> BRIEF
Give back a single number: the count of lines in the data that contain the string "pinEnd".

> EXTRACTED ENTRIES
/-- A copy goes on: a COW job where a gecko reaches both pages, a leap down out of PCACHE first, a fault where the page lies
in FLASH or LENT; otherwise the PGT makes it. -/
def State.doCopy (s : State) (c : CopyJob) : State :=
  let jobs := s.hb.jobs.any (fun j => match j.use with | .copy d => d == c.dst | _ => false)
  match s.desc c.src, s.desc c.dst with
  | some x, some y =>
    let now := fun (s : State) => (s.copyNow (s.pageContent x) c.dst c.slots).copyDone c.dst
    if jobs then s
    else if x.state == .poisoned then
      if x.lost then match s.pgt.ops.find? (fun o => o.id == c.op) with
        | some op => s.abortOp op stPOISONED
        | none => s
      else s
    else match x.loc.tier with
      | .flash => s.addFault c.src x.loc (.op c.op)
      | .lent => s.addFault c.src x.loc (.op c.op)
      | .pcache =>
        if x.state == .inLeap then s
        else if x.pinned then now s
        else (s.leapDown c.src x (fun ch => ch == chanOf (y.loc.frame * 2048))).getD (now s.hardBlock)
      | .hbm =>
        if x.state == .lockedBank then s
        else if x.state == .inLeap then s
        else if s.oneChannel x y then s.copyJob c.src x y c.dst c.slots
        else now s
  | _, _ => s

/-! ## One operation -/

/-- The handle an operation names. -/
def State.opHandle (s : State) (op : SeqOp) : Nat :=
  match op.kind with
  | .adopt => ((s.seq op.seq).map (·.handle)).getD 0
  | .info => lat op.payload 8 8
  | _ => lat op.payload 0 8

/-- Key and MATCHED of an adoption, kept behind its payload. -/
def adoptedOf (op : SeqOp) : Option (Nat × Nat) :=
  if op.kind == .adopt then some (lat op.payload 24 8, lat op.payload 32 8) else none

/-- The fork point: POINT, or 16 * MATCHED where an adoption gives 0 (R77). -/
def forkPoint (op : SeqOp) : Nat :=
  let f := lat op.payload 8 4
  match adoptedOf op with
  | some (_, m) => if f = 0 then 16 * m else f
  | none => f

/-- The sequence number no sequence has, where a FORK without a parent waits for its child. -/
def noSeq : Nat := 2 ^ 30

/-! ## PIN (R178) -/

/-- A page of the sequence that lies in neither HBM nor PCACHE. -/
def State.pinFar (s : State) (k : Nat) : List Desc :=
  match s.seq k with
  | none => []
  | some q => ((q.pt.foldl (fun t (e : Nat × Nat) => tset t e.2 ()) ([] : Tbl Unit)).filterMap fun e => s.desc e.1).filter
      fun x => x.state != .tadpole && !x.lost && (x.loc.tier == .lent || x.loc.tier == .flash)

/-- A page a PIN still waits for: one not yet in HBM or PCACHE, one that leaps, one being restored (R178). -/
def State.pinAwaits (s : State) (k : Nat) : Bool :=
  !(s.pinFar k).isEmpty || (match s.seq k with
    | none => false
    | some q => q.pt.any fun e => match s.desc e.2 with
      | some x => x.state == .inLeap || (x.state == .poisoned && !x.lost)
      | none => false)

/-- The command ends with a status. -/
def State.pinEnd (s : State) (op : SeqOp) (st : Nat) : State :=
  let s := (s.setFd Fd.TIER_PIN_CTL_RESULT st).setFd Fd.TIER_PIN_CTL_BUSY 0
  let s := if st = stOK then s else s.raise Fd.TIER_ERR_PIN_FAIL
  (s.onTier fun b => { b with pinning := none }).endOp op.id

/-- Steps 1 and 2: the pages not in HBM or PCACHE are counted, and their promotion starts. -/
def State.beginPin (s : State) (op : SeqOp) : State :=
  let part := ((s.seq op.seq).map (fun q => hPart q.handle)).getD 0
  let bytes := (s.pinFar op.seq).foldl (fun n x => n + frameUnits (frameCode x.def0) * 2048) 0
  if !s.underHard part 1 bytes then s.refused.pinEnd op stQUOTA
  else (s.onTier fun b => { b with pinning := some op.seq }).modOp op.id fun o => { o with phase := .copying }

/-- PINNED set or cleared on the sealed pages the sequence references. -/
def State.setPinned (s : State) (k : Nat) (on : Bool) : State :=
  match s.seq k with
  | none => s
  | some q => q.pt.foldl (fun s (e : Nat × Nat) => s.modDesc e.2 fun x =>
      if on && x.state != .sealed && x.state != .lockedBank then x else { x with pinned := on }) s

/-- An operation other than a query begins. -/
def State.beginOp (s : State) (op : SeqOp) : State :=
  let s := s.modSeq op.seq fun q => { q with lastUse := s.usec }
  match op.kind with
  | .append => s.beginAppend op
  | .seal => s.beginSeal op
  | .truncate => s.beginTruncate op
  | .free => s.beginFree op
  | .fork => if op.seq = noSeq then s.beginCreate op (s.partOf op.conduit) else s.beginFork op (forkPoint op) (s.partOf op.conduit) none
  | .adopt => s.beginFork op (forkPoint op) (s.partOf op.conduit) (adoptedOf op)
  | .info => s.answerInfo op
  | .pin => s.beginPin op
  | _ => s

> ANSWER TO THE EXERCISE
2